**YOUR GOAL**. Only one stretch of the data below is needed. Output the lines from the one with "(List.range 16).filterMap fun n =>" up to and including the one with "((acc == 1 || acc", exactly as they stand.

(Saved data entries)
/-- The code of a final state in STATUS. -/
def LState.code : LState → Nat
  | .done => 1
  | .rejected => 2
  | .ended => 3
  | _ => 0

/-- A launch reaches a final state (R259): lease, STATUS, slot, timeline, record, queue; tracking ends (R251). -/
def State.complete (s : State) (chip handle : Nat) (final : LState) (reason : Nat) : State :=
  match (s.chip? chip).bind fun c => Tab.find c.launches handle with
  | none => s
  | some l =>
    let s := s.updChip chip fun c => { c with launches := Tab.drop c.launches handle }
    let status := final.code * 2 ^ 56 + reason * 2 ^ 48 + l.retired % 2 ^ 32
    let s := s.releaseStore chip (l.at_.toNat + 0x78) (le 8 status) (VClock.join l.clock l.made)
    let s := s.updChip chip fun c =>
      let c := match l.fired with | some m => c.freeSlot m | none => c
      let n := l.record.sig
      let lt := if n ≤ 63 then vset c.lt n ((vget c.lt n).close handle (if final == .done then 1 else 2) (VClock.join l.clock l.made)) else c.lt
      let q := handle / 1024
      let queues := if final == .done then c.queues else vset c.queues q { vget c.queues q with err := true }
      let scopes := c.scopes.map fun e : ScopeEntry => if e.track = some handle then { e with track := none } else e
      { c with lt, queues, scopes }
    if l.record.flags.testBit 1 && final != .rejected then s.updCore l.core fun k => k.post chip (eventWord handle 3 0) else s

/-- A record that is rejected at acceptance: it has a place among the launches for its completion (R258, R260). -/
def State.rejectRecord (s : State) (chip handle : Nat) (at_ : DWord) (bs : List Byte) (fired : Option SlotRef) (code : Nat) : State :=
  let r := LaunchRec.of bs
  let s := s.updChip chip fun c =>
    let l : Launch :=
      { record := r, at_, hdr := 0, scopes := 0, code := 0, data := 0, descs := [], args := [], holds := [], groups := [], state := .rejected,
        extents := [], dispatched := [], retired := 0, faulted := false, order := c.acceptSeq, after := none, fired, clock := [], made := [], core := ⟨c.dev, 0⟩ }
    { c with launches := Tab.put c.launches handle l }
  s.complete chip handle .rejected code

/-- A launch takes its place in the list of the timeline it names (R260). -/
def Chip.nameTimeline (c : Chip) (r : LaunchRec) (handle : Nat) : Chip :=
  if r.sig ≤ 63 then { c with lt := vset c.lt r.sig { vget c.lt r.sig with items := (vget c.lt r.sig).items ++ [⟨handle, 0, []⟩] } } else c

/-- QHEAD advances past a record (R258). -/
def Chip.advanceHead (c : Chip) (q : Nat) : Chip :=
  let k := vget c.queues q
  let idx := k.head
  { c with queues := vset c.queues q { k with head := (idx + 1) % 2 ^ k.lg, fired := Tab.drop k.fired idx, clocks := Tab.drop k.clocks idx, firm := k.firm.filter (· != idx),
                                              last := some c.acceptSeq },
           readings := Tab.drop c.readings q, acceptSeq := c.acceptSeq + 1 }

/-- A launch of an earlier record of the ring still has the entry at an index (R258: the entry may be reused once it is freed). -/
def Chip.entryHeld (c : Chip) (q idx : Nat) : Bool := (Tab.find c.launches (q * 1024 + idx)).isSome

/-- The interrupt of a supervisor for a notice whose cause the table of R395 does not name (log entry 39). -/
def State.notice (s : State) (chip n : Nat) : State := { s with irqs := s.irqs ++ [.supervisor chip (1 + (Config.noticeCause n).val)] }

/-- XLFAULT names a page and a handle, and the supervisor is interrupted (R262). -/
def State.holdLaunch (s : State) (chip handle va : Nat) : State :=
  (s.updChip chip fun c => { c with xlfault := BitVec.ofNat 64 (va / 65536 * 65536 + handle) }).notice chip 0

/-- A page that a launch cannot reach yet (R262, R286, R288): XLFAULT where no other launch is held, a PRI request, or a wait. -/
def State.reachLater (s : State) (chip handle : Nat) (why : NoLease) : State :=
  match why with
  | .page va => if ((s.chip? chip).map fun c => c.xlfault == 0).getD false then s.holdLaunch chip handle va else s
  | .asking va => s.updChip chip fun c => c.ask va
  | .moving => s

/-- LAUNCH_ACCEPTANCE (R254, R255, R258, R262). -/
def execLaunchAcceptance (chip q : Nat) (s : State) : Ans :=
  match s.chip? chip with
  | none => notEnabled s
  | some c =>
    let k := vget c.queues q
    let idx := k.head
    let handle := q * 1024 + idx
    let heldHere := c.xlfault.toNat % 65536 == handle && c.xlfault != 0
    if 63 < q || !k.en || k.err || k.head == k.tail || heldHere || c.entryHeld q idx then notEnabled s
    else
      let at_ := k.base.toNat + 128 * idx
      let f := Tab.find k.fired idx
      let kept := match Tab.find c.readings q with | some g => if g.handle = handle then g.kept else [] | none => []
      let later (why : NoLease) (kept : Kept) : Ans :=
        .next ((s.updChip chip fun c => { c with readings := Tab.put c.readings q ⟨handle, kept⟩ }).reachLater chip handle why)
      match s.readOn chip kept at_ 128 with
      | (.error e, kept) => later e kept
      | (.ok bs, kept) =>
        let v := s.judge chip c handle (BitVec.ofNat 64 at_) bs f (k.firm.contains idx) kept
        let enter (s : State) : State := s.updChip chip fun c => (c.advanceHead q).nameTimeline (LaunchRec.of bs) handle
        match v.1 with
        | .miss e kept => later e kept
        | .reject code => .next ((enter s).rejectRecord chip handle (BitVec.ofNat 64 at_) bs (f.map Prod.snd) code)
        | .pass l => .next ((enter v.2).updChip chip fun c => { c with launches := Tab.put c.launches handle l })

/-! ### Translation (R251, R261, R262, R285, R373) -/

/-- The ranges of a launch: slot, base, size, ACC (R80, R261 step 1). -/
def Launch.ranges (l : Launch) : List (Nat × Nat × Nat × Nat) :=
  (0, l.record.image.toNat, 0x80 + l.code + l.data, 3) ::
  (List.range 16).filterMap fun n =>
    let d := (l.descs.getD n 0).toNat
    if n ≠ 0 && d.testBit 31 then
      some (n, (l.args.getD (bitsOf d 9 0) 0).toNat, (l.args.getD (bitsOf d 19 10) 0).toNat, bitsOf d 30 29)
    else none

/-- Regions valid in the effective or the staged table (R375). -/
def Tide.anyRegions (t : Tide) : List Region := ((t.eff ++ t.staged).map Prod.snd).filter Region.valid

/-- A range touches what no table decodes (R274: the two halves lie one after the other), or writes the bytes of a tidal region at any address
(R373): code 5. -/
def Chip.rangeBarred (c : Chip) (base size acc : Nat) : Bool :=
  (decide (0 < size) && decide (0x8002000000000000 < base + size)) ||
    ((acc == 1 || acc == 2) && c.tide.anyRegions.any fun r => c.shareBytes base size r.base.toNat r.size)

/-- A range with the pages that it has leased already goes on from the page after them (R262). -/
def Chip.leaseOn (c : Chip) (need : Acc) (va len : Nat) (got : List Lease) : List Lease × Option NoLease :=
  if len = 0 then ([], none)
  else
    let from_ := match got.getLast? with | some l => l.va + l.bytes | none => va
    let r := c.leaseFrom need from_ (va + len) (len / 4096 + 2)
    (got ++ r.1, r.2)

/-- The leases of a launch's ranges beside those it has, up to the first page that cannot be leased, and why. -/
def Chip.leaseAll (c : Chip) : List (Nat × Nat × Nat × Nat) → List Extent → List Extent × Option NoLease
  | [], _ => ([], none)
  | (_, b, n, acc) :: rest, got =>
    let r := c.leaseOn (accNeed acc) b n ((got.head?.map Extent.pages).getD [])
    let e : Extent := ⟨b, n, acc, r.1⟩
    match r.2 with
    | some why => ([e], some why)
    | none =>
      let t := c.leaseAll rest (got.drop 1)
      (e :: t.1, t.2)

/-- Bytes of the device-half pages that ranges cover, each page once (R255 code 6). -/
def pageBytes (es : List Extent) : Nat :=
  ((es.flatMap Extent.pages).filter fun p => !p.host).foldl (fun (a : List Nat × Nat) p =>
    if a.1.contains p.va then a else (p.va :: a.1, a.2 + p.bytes)) ([], 0) |>.2

/-- No other launch shapes an entry: none that runs is tracked by it, and none that is being translated names it (R251). -/
def Chip.scopeFree (c : Chip) (handle scope : Nat) : Bool :=
  (match (vget c.scopes scope).track with | some h => h == handle | none => true) &&
    !(c.launches.any fun o => o.1 != handle && o.2.state == .translating && o.2.groups.any fun g => g.scope == scope)

/-- Every condition for leaving waiting (R258): waits, INORD, and group-shaped scopes (R251). -/
def Chip.launchReady (c : Chip) (handle : Nat) (l : Launch) : Bool :=
  (l.record.waits.all fun w => decide (w.2 ≤ (vget c.lt w.1).value)) &&
  (!l.record.flags.testBit 2 || !(c.launches.any fun o => some o.2.order == l.after)) &&
  l.groups.all fun g => g.scope == 0xFF || c.scopeFree handle g.scope

/-- The write of R250 for each group that names a scope. -/
def Chip.shapeScopes (c : Chip) (handle : Nat) (groups : List Group) : Chip :=
  groups.foldl (fun c g =>
    if g.scope = 0xFF then c
    else
      let e := { (vget c.scopes g.scope).rewrite 0 false false with grp := true, track := some handle }
      let c := { c with scopes := vset c.scopes g.scope e }
      if e.version = 0 then c.unbindAll g.scope else c) c

/-! ### Tiers (R1, R287, R288) -/

/-- Bytes of a tier of a device: 96 GiB near each die, 1 TiB far (R1, R4). -/
def tierBytes (tier : Nat) : Nat := if tier = 3 then 2 ^ 40 else 96 * 2 ^ 30

/-- Bytes of a granule of a quota: the last one may be part of 2 MiB. -/
def granuleBytes (quota granule : Nat) : Nat := min (2 ^ 21) (quota - granule * 2 ^ 21)
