/-- A task that held an array is placed where the array is free, when some core that fits has it free (R268). -/
def State.arrayPlaceOk (s : State) (chip : Nat) (c : Chip) (l : Launch) (t : Task) : Bool :=
  match t.core with
  | none => false
  | some core =>
    !t.heldArray || (s.core core).holder.isNone ||
      (List.range 640).all fun k =>
        match s.seat chip c [] t ⟨c.dev, k / 4⟩ (k % 4) with
        | some u => !l.clusterOk [] u || (s.core ⟨c.dev, k / 4⟩).holder.isSome
        | none => true

/-- The saved tasks that resume with one (R249). -/
def Chip.savedWith (c : Chip) (l : Launch) (t : Task) : List (Nat × Task) :=
  c.tasks.filter fun u => u.2.handle == t.handle && u.2.num != t.num && u.2.core.isNone && !u.2.ended && (l.closure [t.num]).contains u.2.num

/-- Places for saved tasks beside the one that has its place (R249, R394): as for new ones, or, where they differ or one held an array (R268), by
trying all. -/
def State.placeAll (s : State) (chip : Nat) (c : Chip) (l : Launch) (first : Task) (rest : List Task) : Option (List Task) :=
  match (if rest.any Task.heldArray then none else s.spread chip c l first rest) with
  | some ts => some ts
  | none => s.fitAll chip c l [first] rest

/-- Tasks with their places stand there again. -/
def State.loadAll (s : State) (chip : Nat) (ts : List Task) : State :=
  (ts.foldl (fun s u => s.loadTask chip (taskKey u.handle u.num) u) s).updChip chip Chip.retrack

/-- TASK_RESUME (R249, R267, R268, R394, R412): a saved task of a protected chip that fails its seal stops the chip. -/
def execTaskResume (chip task : Nat) (core : CoreRef) (base : Nat) (s : State) : Ans :=
  match s.chip? chip, s.task? chip task with
  | some c, some t =>
    match Tab.find c.launches t.handle with
    | none => notEnabled s
    | some l =>
      let others := (c.savedWith l t).map Prod.snd
      let stand := (c.tasks.filter fun u => u.2.handle == t.handle && u.2.core.isSome).map Prod.snd
      if t.core.isSome || t.ended || !c.onTurn || 4 ≤ base then notEnabled s
      else
        match s.seat chip c [] t core base with
        | none => notEnabled s
        | some first =>
          if !l.clusterOk stand first || !s.arrayPlaceOk chip c l first then notEnabled s
          else
            match s.placeAll chip c l first others with
            | none => notEnabled s
            | some ts => .next (if (t :: others).all (s.sealHolds c) then s.loadAll chip ts else s.tdiError c.dev c.slot 2)
  | _, _ => notEnabled s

**RESPONSE AREA**.
  (List.range 16).filterMap fun n =>
    let d := (l.descs.getD n 0).toNat
    if n ≠ 0 && d.testBit 31 then
      some (n, (l.args.getD (bitsOf d 9 0) 0).toNat, (l.args.getD (bitsOf d 19 10) 0).toNat, bitsOf d 30 29)
    else none

/-- Regions valid in the effective or the staged table (R375). -/
def Tide.anyRegions (t : Tide) : List Region := ((t.eff ++ t.staged).map Prod.snd).filter Region.valid

/-- A range touches what no table decodes (R274: the two halves lie one after the other), or writes the bytes of a tidal region at any address
(R373): code 5. -/
def Chip.rangeBarred (c : Chip) (base size acc : Nat) : Bool :=
  (decide (0 < size) && decide (0x8002000000000000 < base + size)) ||
    ((acc == 1 || acc == 2) && c.tide.anyRegions.any fun r => c.shareBytes base size r.base.toNat r.size)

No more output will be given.